Dalam pertemuan tersebut Hotmangaradja juga mengklarifikasi tidak ada izin eksplorasi untuk pembangkit listrik tenaga panas bumi di dalam situs warisan dunia atau di dalam zona inti ekosistem Leuser.

“Pemerintah Indonesia tidak pernah mengeluarkan izin eksplorasi energi panas bumi di dalam Situs Warisan Dunia di Sumatera,” sebut Hotmangaradja yang juga berharap Komite dan Badan Penasehat Warisan Dunia mengambil catatan positif upaya Indonesia, dan terus membantu Indonesia untuk mengeluarkan hutan hujan sumatera dari dari Daftar Warisan Dunia Dalam Bahaya.

 

Baca juga: Inilah Rekomendasi KLHS, Terhadap Rencana Pembangunan Jalan di Situs Warisan Dunia

 

Menanggapi ekosistem Leuser dan dua hutan hujan lainnya di Sumatera yang masih berstatus Warisan Dunia Dalam Bahaya, Manager Advokasi Walhi Aceh, M. Nasir mengatakan, Situs Warisan Dunia tersebut tidak akan dikeluarkan dari Status Dalam Bahaya jika Pemerintah Indonesia belum serius melakupan penyelamatan.
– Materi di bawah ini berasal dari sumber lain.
/-- Settles O48: the deposit, which is the content of the cell, stays in `DBUF` until the clean status. -/
theorem faithfulReadReturnsCellContent : Obligations.FaithfulReadReturnsCellContent := by
  intro s u dev reg b n m rest hi hb hn hcell hx he
  rw [exec_rd] at hx
  cases hx
  have h : Reading (s.accept 0x4#4 Config.rdAttempts dev reg).drawDbuf := ⟨hi.acceptRead dev reg hb, rfl, rfl⟩
  obtain ⟨-, hp, -⟩ := hi.quiet hb
  obtain ⟨t, ht, htp, ⟨hcomplete, hdeposit, hte⟩, hkt⟩ := untouched_start_run (events := []) h.inv ⟨h.busy, hp⟩ he
    (fun x hx => by rw [List.eq_of_mem_replicate hx]; exact ⟨rfl, rfl⟩) nofun rfl
  have h1 := h.reaches ht hkt.held
  obtain ⟨v, hv, hvp, hve, htv, hvd⟩ := complete_step_of_read h1 (by rw [htp]; rfl) hcomplete
  have hvmem : v.mem = t.mem := by
    rw [step_busy h1.busy] at hv
    cases hv
    exact busyStep_mem_untouched hcomplete rfl
  have h2 := h1.reaches (.one hv) htv
  rw [← hve] at hdeposit hte
  obtain ⟨-, -, htd⟩ := h1.inv.addressPhase htp
  have hw := deposit_step h2.busy hvp (hvd.trans htd) hdeposit
  have h3 : Reading { v.pop.say [.deposit b] with dbuf := b, deposited := true } :=
    ⟨h2.inv.of_step hw, h2.busy, h2.read⟩
  obtain ⟨_, hpolls, hstatus⟩ := Environment.begins_append.mp hte
  obtain ⟨y, hy, rfl, hwy, hymem⟩ := busy_polls_run ⟨h3.busy, congrArg Phase.inTransfer hvp⟩ hpolls
  obtain ⟨z, hz, hres, hzmem⟩ := clean_read_end (h3.reaches hy hwy.held)
    (by rw [hwy.ph]; exact congrArg Phase.inTransfer hvp) hstatus hn
  have hreach := ht.trans ((Reaches.head hv (.one hw)).trans (hy.trans hz))
  have hcount : (List.replicate n (EnvMove.grant false)).length + 5 + (2 + (m + 2)) = n + m + 9 := by
    rw [List.length_replicate]
    omega
  rw [hcount] at hreach
  refine ⟨z, hreach, by rw [hres, hwy.dbuf], ?_⟩
  rw [hzmem, hymem]
  show v.mem.read _ = _
  rw [hvmem, hkt.mem]
  exact hcell

end Sys2Proof.Machine
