-- ==== Sys2Proof/Machine/Flags.lean ====
section
/-! DEFINITION. Index arithmetic (R117), views (R27), the predicates that stand where condition flags would (R30, R111), the register views of R23 and R31, and the Gray code (R67). -/

namespace Sys2Proof.Machine

open Sys2Proof.Config

/-- `(i + 1) mod C` (R117). -/
def idxInc (c i : Nat) : Nat := (i + 1) % c

/-- `(a - b) mod C`, the mathematical remainder in `[0, C-1]` (R11, R117). -/
def idxSub (c a b : Nat) : Nat := (((a : Int) - (b : Int)) % (c : Int)).toNat

/-- `view_tail(X)`: `X.tail` in `ATOMIC`, `X.tail_p` in `GRAY` (R27). -/
def Ring.viewTail (m : SyncMode) (r : Ring) : Nat :=
  match m with
  | .atomic => r.tail
  | .gray => r.tailP

/-- `view_head(X)`: `X.head` in `ATOMIC`, `X.head_c` in `GRAY` (R27). -/
def Ring.viewHead (m : SyncMode) (r : Ring) : Nat :=
  match m with
  | .atomic => r.head
  | .gray => r.headC

/-- `FULL_p(X)`, the producer's full test (R111). -/
def Ring.fullP (p : Params) (r : Ring) : Bool := idxInc p.c r.head == r.viewTail p.sync

/-- `EMPTY_c(X)`, the consumer's empty test (R111). -/
def Ring.emptyC (p : Params) (r : Ring) : Bool := r.viewHead p.sync == r.tail

/-- `occupied(X)`, the true occupancy (R24, R111). -/
def Ring.occupied (p : Params) (r : Ring) : Nat := idxSub p.c r.head r.tail

/-- The slot `X.buf[(X.tail + k) mod C]` (R24). -/
def Ring.slot (p : Params) (r : Ring) (k : Nat) : Option Byte := r.buf.read ((r.tail + k) % p.c)

/-- The not-yet-consumed slots in push order, oldest first (R24). -/
def Ring.queue (p : Params) (r : Ring) : List (Option Byte) := (List.range (r.occupied p)).map (r.slot p)

/-- The ring a ring operand selects (R12, R94). -/
def State.ring (s : State) : RingSel → Ring
  | .tx => s.tx
  | .rx => s.rx

/-- The state with one ring replaced. -/
def State.setRing (s : State) (x : RingSel) (r : Ring) : State :=
  match x with
  | .tx => { s with tx := r }
  | .rx => { s with rx := r }

/-- Boot complete: `LINE_EN = 1`, `HB_RUN = 1`, `IDLE_CFG = 1` (R177, R271). -/
def State.bootComplete (s : State) : Bool := s.lineEn && s.hbRun && s.idleCfg

/-- EV_RX may be taken (R141, R243). -/
def State.evRxEnabled (s : State) : Bool := s.lineEn && s.rxie && s.rxPend

/-- EV_TXRDY may be taken (R133, R243). -/
def State.evTxRdyEnabled (s : State) : Bool := s.lineEn && s.txie && s.txRdy

/-- EV_IDLE may be taken (R153, R243). -/
def State.evIdleEnabled (s : State) : Bool := s.idlePend

/-- EV_HB may be taken (R167, R243). -/
def State.evHbEnabled (s : State) : Bool := s.hbPend

/-- Some event handler is enabled, so TICK is not (R223, R248). -/
def State.handlerEnabled (s : State) : Bool :=
  s.evRxEnabled || s.evTxRdyEnabled || s.evIdleEnabled || s.evHbEnabled

/-- The general registers `x[0]` to `x[3]` of R23. -/
def State.x (s : State) : Fin 4 → Nat
  | 0 => s.tx.head
  | 1 => s.tx.tail
  | 2 => s.rx.head
  | 3 => s.rx.tail

/-- The number of an `MPC` position (R40). -/
def Mpc.bits : Mpc → BitVec 3
  | .pollIdle => 0
  | .repEnq => 1
  | .repRxClr => 2
  | .repFClr => 3
  | .repTxEn => 4
  | .pollHb => 5
  | .hbEnq => 6
  | .hbTxEn => 7

/-- CR0 `CTRL` as a byte, bits 7:6 read as 0 (R31). -/
def State.cr0 (s : State) : Byte :=
  0#2 ++ BitVec.ofBool s.idleCfg ++ BitVec.ofBool s.hbRun ++ BitVec.ofBool s.idleArmed ++ BitVec.ofBool s.txie ++
    BitVec.ofBool s.rxie ++ BitVec.ofBool s.lineEn

/-- CR1 `FLAGS` as a byte, bits 7:2 read as 0 (R31). -/
def State.cr1 (s : State) : Byte :=
  0#6 ++ BitVec.ofBool s.idlf ++ BitVec.ofBool s.hbf

/-- CR2 `PEND` as a byte, bits 7:4 read as 0 (R31). -/
def State.cr2 (s : State) : Byte :=
  0#4 ++ BitVec.ofBool s.hbPend ++ BitVec.ofBool s.idlePend ++ BitVec.ofBool s.txRdy ++ BitVec.ofBool s.rxPend

/-- `gray(v) = v xor (v >> 1)` (R67). No state of the model is Gray-coded. -/
def gray {w : Nat} (v : BitVec w) : BitVec w := v ^^^ (v >>> 1)

/-- The top bits first: bit `i` of the value is the sum modulo 2 of the bits `i` and above of its Gray code (R67 unrolled). -/
def ungrayFrom {w : Nat} (g : BitVec w) : Nat → BitVec w
  | 0 => g
  | n + 1 => ungrayFrom g n ^^^ (g >>> (n + 1))

/-- The inverse of `gray`: `v[W-1] = g[W-1]`, `v[i] = v[i+1] xor g[i]` (R67). -/
def ungray {w : Nat} (g : BitVec w) : BitVec w := ungrayFrom g (w - 1)

end Sys2Proof.Machine
end

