-- ==== Sys2Proof/Machine/Sequencer.lean ====
section
/-! DEFINITION. The dispatch operations: DSP_POLLIDLE, DSP_ENQ, DSP_RXCLR, DSP_IDLFCLR, DSP_TXEN, DSP_POLLHB (R175 to R192). -/

namespace Sys2Proof.Machine

open Sys2Proof.Config

/-- The guard of a dispatch operation: boot complete and `MPC` at one of its positions (R177). -/
def dispatchGuard (here : Bool) (s : State) : Bool := s.bootComplete && here

/-- DSP_POLLIDLE (R178). -/
def execDspPollIdle (s : State) : Out :=
  guarded (dispatchGuard (decide (s.mpc = .pollIdle)) s) <|
    if s.idlf && !(s.rx.emptyC s.cfg) then
      andThen (loadMessage (report (s.rx.countFor s.cfg .consumer)) .repEnq
        { s with nlatch := s.rx.countFor s.cfg .consumer }) (finish .none)
    else finish .none { s with mpc := .pollHb }

/-- DSP_ENQ (R181): one attempt of the bounded spin-retry. -/
def execDspEnq (s : State) : Out :=
  guarded (dispatchGuard (decide (s.mpc = .repEnq ∨ s.mpc = .hbEnq)) s) <|
    match s.msg.read s.mi with
    | none => .fault (.unwrittenMsg s.mi)
    | some b => finish .none (leaveMessage (countAttempt (pushOp .tx b s).1 (pushOp .tx b s).2))

/-- DSP_RXCLR (R183): the head used is the one at this step. -/
def execDspRxClr (s : State) : Out :=
  guarded (dispatchGuard (decide (s.mpc = .repRxClr)) s) <|
    finish .none { consumeOp .rx s with mpc := .repFClr }

/-- DSP_IDLFCLR (R184). -/
def execDspIdlfClr (s : State) : Out :=
  guarded (dispatchGuard (decide (s.mpc = .repFClr)) s) <|
    finish .none { s with idlf := false, mpc := .repTxEn }

/-- DSP_TXEN (R185). -/
def execDspTxEn (s : State) : Out :=
  guarded (dispatchGuard (decide (s.mpc = .repTxEn ∨ s.mpc = .hbTxEn)) s) <|
    finish .none { s with txie := true, mpc := if s.mpc = .repTxEn then .pollHb else .pollIdle }

/-- DSP_POLLHB (R186): the flag is cleared before the enqueue. -/
def execDspPollHb (s : State) : Out :=
  guarded (dispatchGuard (decide (s.mpc = .pollHb)) s) <|
    if s.hbf then andThen (loadMessage hbText .hbEnq { s with hbf := false }) (finish .none)
    else finish .none { s with mpc := .pollIdle }

end Sys2Proof.Machine
end

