-- ==== Sys2Proof/Laws/Index.lean ====
section
/-! SUPPORT. Index arithmetic modulo C without the remainder: for indices in range, increment and difference are one comparison (R117). -/

namespace Sys2Proof.Machine

theorem idxInc_eq {c i : Nat} (h : i < c) : idxInc c i = if i + 1 = c then 0 else i + 1 := by
  unfold idxInc
  split
  · next e => rw [e, Nat.mod_self]
  · exact Nat.mod_eq_of_lt (by omega)

theorem idxInc_lt {c i : Nat} (h : 0 < c) : idxInc c i < c := Nat.mod_lt _ h

theorem idxSub_eq {c a b : Nat} (ha : a < c) (hb : b < c) :
    idxSub c a b = if b ≤ a then a - b else a + c - b := by
  unfold idxSub
  split
  · rw [Int.emod_eq_of_lt (by omega) (by omega)]; omega
  · rw [← Int.add_emod_right, Int.emod_eq_of_lt (by omega) (by omega)]; omega

theorem idxSub_lt {c a b : Nat} (h : 0 < c) : idxSub c a b < c := by
  unfold idxSub
  have h1 := Int.emod_nonneg ((a : Int) - b) (b := (c : Int)) (by omega)
  have h2 := Int.emod_lt_of_pos ((a : Int) - b) (b := (c : Int)) (by omega)
  omega

@[simp] theorem idxSub_self (c a : Nat) : idxSub c a a = 0 := by simp [idxSub]

/-- The slot `k` places after the tail, without the remainder. -/
theorem idxAdd_eq {c t k : Nat} (ht : t < c) (hk : k < c) : (t + k) % c = if t + k < c then t + k else t + k - c := by
  split
  · next h => exact Nat.mod_eq_of_lt h
  · next h => rw [Nat.mod_eq_sub_mod (by omega), Nat.mod_eq_of_lt (by omega)]

end Sys2Proof.Machine
end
“Setiap saat, ancaman terhadap hutan Leuser terus terjadi dan pemerintah terkesan kurang peduli dengan upaya penegakan hukum.”

M. Nasir menambahkan, Pemerintah Indonesia harus berfikir ulang untuk  memberikan pernyataan bahwa yang melakukan perambahan dan berbagai kegiatan ilegal kehutanan lainnya di dalam ekosistem Leuser adalah masyarakat kecil atau miskin.

“Kami menemukan, ada juga oknum dan pengusaha yang  terlibat merambah hutan Leuser untuk perkebunan kelapa sawit. Sementara masyarakat lokal, hanya digaji,” tandasnya.

 

Ancaman pembukaan lahan di wilayah TNGL untuk dijadikan kebun jagung memang ada. Foto: Junaidi Hanafiah

 

Tropical Rainforest Heritage of Sumatera (TRHS) atau Situs Warisan Dunia Hutan Hujan Tropis Sumatera adalah julukan yang diberikan oleh Komite Warisan Dunia pada 2004 untuk tiga taman nasional ini. Adalah Taman Nasional Gunung Leuser (TNGL), Taman Nasional Kerinci Seblat (TNKS), dan Taman Nasional Bukit Barisan Selatan (TNBBS) yang menerima penghargaan prestisius tersebut.

Tiga taman nasional ini ditetapkan sebagai warisan dunia karena alamnya yang luar biasa. Yaitu tempat berlangsungnya proses ekologi dan biologi dalam evolusi perkembangan ekosistem beserta keanekaragaman hayatinya yang mengagumkan.